[Stored items]

/-- A captured effect performs (R151). -/
def doEffect (cid k pt : Nat) (p : Patch) (x : Inst) (q : Capture) (s : State) : Done :=
  let c := s.core cid
  let lsid := q.lsid.getD 0
  match q.eff with
  | .poolStore role tc ps =>
    if (s.core tc).holdRole role then .stall none
    else .ok ((storeReplays x q s).modCore tc fun t => ps.foldl (fun t w => t.writeRole role w.1 w.2) t)
  | .globalStore ps ac na _ irr osc sc => doStore cid k lsid p ps ac na irr osc sc s
  | .poolAtomic tc off op wide b cc osc => doPoolAtomic cid k x q tc off op wide b cc osc s
  | .globalAtomic va l op wide b cc osc sc => doGlobalAtomic cid k p.lease x q va l op wide b cc osc sc s
  | .cctl form line => doCctl cid form line s
  | .release sc => okRoom (release s cid (some sc))
  | .cpy packet osc =>
    (okRoom (release s cid osc)).then fun s => .ok (acceptCopy (releaseCap cid k s q) cid (some k) p packet)
  | .qpost n packet osc =>
    (okRoom (release s cid osc)).then fun s =>
      let s := releaseCap cid k s q
      .ok (if (s.queue n).isOpen then enqueuePacket s n packet else s)
  | .send j kind v =>
    .ok (s.modCore cid fun c => (c.unreserve [j]).emit j { kind := kind, value := v, rin := c.rin })
  | .markt m =>
    .ok (s.modCore cid fun c =>
      let c := (c.applyConst).unreserve (maskChans m)
      (maskChans m).foldl (fun c j => c.emit j { kind := 9, value := markerValue s c, rin := c.rin }) c)
  | .constw px py n ctx v =>
    .ok ((namedCores s pt px py).foldl (fun s d => s.modCore d fun c => pendConst c ctx n v) s)
  | .spawn tc sl entry seed weight arg =>
    let s := startTask s tc sl entry seed weight
    .ok (writeReg s tc sl 0 arg)
  | .recv j =>
    .ok (s.modCore cid fun c => c.modIn j fun ch => { ch with buf := ch.buf.tail })
  | .bind j rel =>
    .ok (s.modCore cid fun c => c.modIn j fun ch => { ch with slot := if rel then none else some k, resv := none })
  | .swm m =>
    let s := giveLate cid k x q (scalar c.pleat.swm.toNat) s
    .ok (s.modCore cid fun c => { c with pleat := { c.pleat with swm := m, holds := terase c.pleat.holds k } })
  | .pleat w =>
    .ok (s.modCore cid fun c =>
      { c with pleat := { c.pleat with phase := nextStep c.pleat w 1, req := w, seq := c.pleat.seq + 1, owner := none },
               occ := { c.occ with pacc := c.occ.pacc + 1 } })
  | .pleatRefused => .ok (s.modCore cid fun c => { c with occ := { c.occ with pref := c.occ.pref + 1 } })
  | .arrive lobj n e =>
    let o := barObj ((s.patch pt).getD p) c lobj n
    if o.count ≠ 0 ∧ o.expect ≠ e then .bad { cause := 0x06 }
    else
      (okRoom (release s cid (objScope lobj))).then fun s =>
      let s := s.modPatch pt fun p => setBar p c lobj n (o.arrive e)
      .ok (giveLate cid k x q (scalar o.phase.toNat) s)
  | .bar =>
    (okRoom (release s cid (some .lease))).then fun s =>
      let s := releaseCap cid k s q
      .ok (s.modCore cid fun c => (barChans c).foldl (fun c j => c.emit j { kind := 8, value := 0, rin := c.rin }) c)
  | .tagclr d r sets =>
    .ok (s.modCore cid fun c => sets.foldl (fun c n => c.modTag n.1 fun g =>
      { g with done := g.done && ! (d.getLsbD n.1 && g.doneSets = n.2.1), err := g.err && ! (r.getLsbD n.1 && g.errSets = n.2.2) }) c)
  | .mload fmt src ls =>
    if sclOk fmt.toNat (src.getLsbD 62) then
      if src.getLsbD 63 && ! c.genRoom then .stall none else .ok (armLoad s cid p.lease fmt src ls)
    else .bad { cause := 0x0E, sub := 1 }
  | .mswap => .ok (s.modCore cid fun c => c.queueMangle .swap)
  | .mfence => .ok (s.modCore cid fun c => c.queueMangle .fence)
  | .marm shape a =>
    match runCause c shape a with
    | some y => .bad { cause := y.1, sub := y.2 }
    | none =>
      let s := releaseCap cid k s q
      .ok (s.modCore cid fun c => c.queueMangle (.run shape (BitVec.ofNat 64 (lo64 a))))
  | .mzero d =>
    match extentCause c d.toNat with
    | some y => .bad { cause := y }
    | none => if marmReady c.mangle then .ok (s.modCore cid fun c => c.queueMangle (.zero d)) else .stall none
  | .mchk => .ok (s.modCore cid fun c => { c with mangle := { c.mangle with checked := 0, corrected := 0 } })
  | .csrw r v => .ok (s.modCore cid fun c => c.modTask k fun t => csrWrite t r v)
  | .sealpt => .ok (s.modCore cid fun c => c.modTask k fun t => { t with sealWait := true, sealG := q.entries.map x.regOf })
  | .sealrq => .ok (requestSeal s false)
  | .notify v =>
    let s := releaseCap cid k s q
    .ok (postRecord s p.queue (record 0 34 15 (c.px % 64 + 64 * (c.py % 64) + 4096 * (k % 8)) v c.rin s.time))

/-! ### The commit condition (R55) -/

/-- Deliveries that a write entry has received or will receive at commit; an atomic that a `nulls` cancelled delivers nothing (R55,
R177). -/
def Inst.fills (x : Inst) (j : Nat) : Nat :=
  let performs := fun (q : Capture) => q.eff.late && ! x.nulls.any fun l => q.lsid = some l
  (x.writes.getD j none).isSome.toNat + ((x.caps.filter performs).flatMap Capture.entries).count j
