/-- One step of a reorder (R166): it emits what is due, or takes its next head. -/
def reorderStep (s : State) (cid e : Nat) : ElemStep :=
  let c := s.core cid
  let x := c.elem e
  let j := c.elemIn0 e
  let w := c.cfg 7 (18 + 3 * e)
  match x.outq with
  | f :: _ => elemFlush s cid e f
  | [] =>
    match c.headFlit j with
    | none => .wait
    | some f =>
      let s := s.modCore cid fun c => c.consume [j]
      let put := fun (fr out : List Flit) => ElemStep.took (s.modCore cid fun c => c.modElem e fun x => { x with frame := fr, outq := out })
      if plainKind f.kind.toNat then
        let fr := x.frame ++ [f]
        if fr.length = 2 ^ natBits w 29 3 then put [] (reordered w fr) else put fr []
      else put [] (reordered w x.frame ++ [f])

/-- REORDER (R166). -/
def execReorder (cid e : Nat) (s : State) : Host.Outcome State Fault Refusal :=
  .next (if elemActs s cid e 4 then elemApply s cid (reorderStep s cid e) else s)

/-! ### Spill (R169) -/

/-- Where record n of a lease's overflow area lies. -/
def spillVa (n : Nat) : Nat := 0xFFFFF0000000 + 128 * n

/-- Pages of the overflow area that hold records of a lease's channels. -/
def spillPages (s : State) (lease : Nat) : List Nat :=
  s.cores.flatMap fun e => if coreLease s e.1 = lease then
      e.2.outs.flatMap fun o => match o.2.spill with
        | some sp => sp.recs.map fun r => r.1 / 512
        | none => []
    else []

/-- The next record of a channel: in its last page while that has room, else in the lowest page that is free. -/
def nextRecord (s : State) (lease : Nat) (recs : List (Nat × Rin)) : Option Nat :=
  let fresh := ((List.range 4096).find? fun p => ! (spillPages s lease).contains p).map (512 * ·)
  match recs.getLast? with
  | some r => if r.1 % 512 < 511 then some (r.1 + 1) else fresh
  | none => fresh

/-- A record's two lines (R169). -/
def spillLines (f : Flit) : List Byte × List Byte := (valueBytes f.value, num 1 f.kind.toNat ++ num 63 0)

/-- Whether a request of one kind is on its way or at a core's port. -/
def Core.asked (c : Core) (k : ReqKind) : Bool := (c.late ++ c.gen).any (·.kind = k)

/-- SPILL_START (R168, R169): a channel stuck long enough begins to spill; a spilling channel asks the port for its next record. -/
def execSpillStart (cid out : Nat) (s : State) : Host.Outcome State Fault Refusal :=
  let c := s.core cid
  .next (match c.patch.bind s.patch with
    | none => s
    | some p =>
      if p.st ≠ .running then s
      else match (c.outCh out).spill with
        | none =>
          if hSpill p.hdr ∧ 4096 ≤ p.idle ∧ (stuckOuts s cid).contains out then
            s.modCore cid fun c => drainPinned c.pinst.length (c.modOut out fun o =>
              { o with buf := [], fullSince := none, spill := some { recs := [], wait := o.buf } })
          else s
        | some sp =>
          if sp.wait.isEmpty || c.asked (.spill out) then s else pushLate s cid p.lease (.spill out) [])

/-- SPILL_RETURN (R169): a spilling channel whose buffer has space asks the port for its oldest record. -/
def execSpillReturn (cid out : Nat) (s : State) : Host.Outcome State Fault Refusal :=
  let c := s.core cid
  .next (match c.patch.bind s.patch, (c.outCh out).spill with
    | some p, some sp =>
      if ! p.st.active || sp.recs.isEmpty || decide (c.outDepth out ≤ (c.outCh out).buf.length) || c.asked (.unspill out) then s
      else pushLate s cid p.lease (.unspill out) []
    | _, _ => s)

end Sys2Proof.Machine
end

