/-- The stream applied below an image: its words, but for the constants where they were read out (R37); the GEN latches anew
(R112). A core whose task control was not read out takes its stream's pleat word and watermark. -/
def reapply (s : State) (lease : Nat) (o : KObj) (c : Core) : Core :=
  let keepK := (readMask c).1.testBit 5
  let c' := (List.range (hNctx o.hdr)).foldl (fun (d : Core) ctx =>
    d.modCtx ctx fun x =>
      let t := newCfg o (fun _ _ _ => []) c.px c.py ctx
      let t := if keepK then (x.active.filter fun e => e.1 / 2048 = 9).foldl (fun t e => tset t e.1 e.2) t else t
      writeLatches s lease { x with active := t }) c
  if (readMask c).1.testBit 3 then c'
  else { c' with pleat := { c'.pleat with word := corePleat o c.px c.py, swm := BitVec.ofNat 32 (hScratch o.hdr) } }

/-- An image set down on a core: what belongs to the core itself stays. -/
def putImage (s : State) (cid : Nat) (img : Core) : State :=
  s.modCore cid fun o =>
    { img with pleat := { img.pleat with lock := false }, rin := (if rinGt o.rin img.rin then o.rin else img.rin),
               replays := o.replays, withdrawn := o.withdrawn, resStart := s.time, resBase := tgetD img.counters (img.act.getD 0) [] }

/-- The phase notes of a stream pass to trace (R35). -/
def passNotes (s : State) (pt : Nat) (o : KObj) : State := o.strm.notes.foldl (fun s n => tracePatch s pt 4 n) s

/-- Tasks of a core whose control was not read out start as configured (R37). -/
def restart (s : State) (cid : Nat) : State := if (readMask (s.core cid)).1.testBit 3 then s else startBits s cid

/-- Images set down with their stream at an origin (package coordinates), and the patch told where it stands; its packet is charged for
a loan from now on, or no more (R99). Tasks whose control was not read out start as configured; phase notes pass. -/
def setDown (s : State) (pt lease : Nat) (o : KObj) (imgs : Table Core) (x y : Nat) (loan : Option Nat) : State :=
  let s := imgs.foldl (fun s e =>
    let c := reapply s lease o e.2
    putImage s (coreXY s (x + c.px) (y + c.py)) c) s
  let p := s.patch pt
  let s := s.modPatch pt fun p => { p.readSeq imgs with x := x, y := y, loan := loan, stop := none, held := false }
  let s := p.elim s fun p => reborrow s p.pk (if loan.isSome then p.w * p.h else 0)
  passNotes (forCores s pt restart) pt o

/-! ### Peer bindings of a patch that moves (R113 steps 5 and 6) -/

/-- A lease-relative coordinate as a peer binding holds it: six bits, so that a loan's cores have one too. -/
def relTo (a b : Nat) : Nat := (a + 64 - b % 64) % 64

/-- Where a lease-relative core of a moved rectangle is now. -/
def movedTo (x y w h nx ny : Nat) (p : Nat × Nat) : Nat × Nat :=
  let i := relTo p.1 x
  let j := relTo p.2 y
  if i < w ∧ j < h then ((nx + i) % 64, (ny + j) % 64) else p

/-- Flits held at the ports, or on their way, for a moved rectangle take its new coordinates, and the paired device is told to rewrite its
bindings. -/
def rebind (s : State) (lease : Nat) (w h x y nx ny : Nat) : State :=
  if (x, y) = (nx, ny) then s
  else
    let go := fun (f : PeerFlit) =>
      if f.destLease = lease && f.destDevice = s.sl.device && decide (f.msg = PeerMsg.flit) then
        let q := movedTo x y w h nx ny (f.px, f.py)
        { f with px := q.1, py := q.2 }
      else f
    let s := { s with
      ports := tmap (fun _ p => { p with held := p.held.map go }) s.ports,
      inputs := s.inputs.map fun (i : Input) => match i.step with
        | .peerFlitArrival port f => { i with step := .peerFlitArrival port (go f) }
        | _ => i }
    match (s.lease lease).bind (·.pair) with
    | some q => { s with peerOut := s.peerOut ++ [peerNote s lease q.1 q.2.1 (.moved x y w h nx ny)] }
    | none => s
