-- ==== Sys2Proof/Machine/Leases.lean ====
section
/-! DEFINITION. LEASE packets and a lease's states (R92, R100, R102 to R104, R116, R357): REQUEST, RESIZE, LEND, RECALL, RELEASE, and
rinse (R112). -/

namespace Sys2Proof.Machine

/-! ### Helpers -/

/-- A LEASE packet being carried out. -/
def leasing (s : State) (op : Nat) : Option Pkt :=
  if s.sl.rolling.isSome then none else (pktAt s .leasing).filter fun p => pkType p.words = 6 && pkOp p.words = op

/-- A packet refused after validate: STOP = 1 stops its queue (R96). -/
def refusePkt (s : State) (p : Pkt) (status field : Nat) : State :=
  let s := endPkt s p.num status field 0
  if pkStop p.words then s.modQueue p.queue fun w => { w with stopped := true } else s

/-- A LEASE packet that waits for a rinse. -/
def leaseWaits (s : State) (p : Pkt) : State := s.modPkt p.num fun q => { q with stage := .running }

/-- RESULT of a LEASE record (R98). -/
def leaseResult (l : Nat) (gen : BitVec 8) (loan : Nat) : BitVec 64 := BitVec.ofNat 64 (l + 2 ^ 12 * gen.toNat + 2 ^ 20 * (loan % 65536))

/-- The rectangles that a lease holds or is going to hold. -/
def Lease.rects (L : Lease) : List (Nat × Nat × Nat × Nat) :=
  (L.x, L.y, L.w, L.h) :: match L.want with
    | some (r, _) => [r]
    | none => []

/-- Whether a rectangle meets a lease that a test picks. -/
def rectTaken (s : State) (pick : Nat → Lease → Bool) (x y w h : Nat) : Bool :=
  s.leases.any fun e => pick e.1 e.2 && e.2.rects.any fun r => rectsMeet x y w h r.1 r.2.1 r.2.2.1 r.2.2.2

/-- Whether a rectangle can be leased: on the grid, off the strip, on whole cores, free. -/
def rectFree (s : State) (but : Option Nat) (x y w h : Nat) : Bool :=
  rectPlace x y w h && rectWhole s x y w h && ! rectTaken s (fun l _ => some l != but) x y w h

/-- The lowest y and then the lowest x at which a rectangle fits on free cores (R102). -/
def lowestFree (s : State) (w h : Nat) : Option (Nat × Nat) :=
  ((List.range 48).flatMap fun y => (List.range 64).map fun x => (x, y)).find? fun (p : Nat × Nat) => rectFree s none p.1 p.2 w h

/-- Pseudo-channels that leases can be granted: the top two of each stack's 192 are the device's (R106). -/
def grantable (c : Nat) : Bool := decide (c % 192 < 190)

/-- The n lowest free pseudo-channels, one lease's own counted as taken. -/
def freeChans (s : State) (n : Nat) : Option (List Nat) :=
  let used := s.leases.flatMap fun e => e.2.chans ++ ((e.2.want.map (·.2)).getD [])
  let free := ((List.range 1536).filter fun c => grantable c && ! used.contains c).take n
  if free.length = n then some free else none

/-- The cores of a rectangle. -/
def rectCids (s : State) (r : Nat × Nat × Nat × Nat) : List Nat := (rectCores s r.1 r.2.1 r.2.2.1 r.2.2.2).map (·.1)

/-! ### REQUEST (R102, R103) -/

/-- The generation that an identity's next grant takes: one more than its previous one, modulo 256. -/
def nextGen (s : State) (l : Nat) : BitVec 8 := BitVec.ofNat 8 (tgetD s.leaseGrants l 0 + 1)

/-- Whether a core port holds no request of an identity. -/
def portClear (l : Nat) (c : Core) : Bool := c.gen.all (·.lease != l) && c.late.all (·.lease != l)

/-- The sweep of R103, made before a generation comes again: no request of the identity is in any core port or copy engine. -/
def sweepClear (s : State) (l : Nat) : Bool :=
  decide (tgetD s.leaseGrants l 0 < 256) ||
    (s.cores.all (fun e => portClear l e.2) && s.victims.all (fun e => portClear l e.2) &&
      s.clusters.all fun c => c.2.queues.all fun q => q.2.all (·.lease != l))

ABOUT THIS EXERCISE:
Take the stretch of lines above from the one containing "lobj n e =>" through the one containing "(okRoom (release s cid (some" and repeat it exactly, adding no other line.

EXERCISE ANSWER:
  | .arrive lobj n e =>
    let o := barObj ((s.patch pt).getD p) c lobj n
    if o.count ≠ 0 ∧ o.expect ≠ e then .bad { cause := 0x06 }
    else
      (okRoom (release s cid (objScope lobj))).then fun s =>
      let s := s.modPatch pt fun p => setBar p c lobj n (o.arrive e)
      .ok (giveLate cid k x q (scalar o.phase.toNat) s)
  | .bar =>
    (okRoom (release s cid (some .lease))).then fun s =>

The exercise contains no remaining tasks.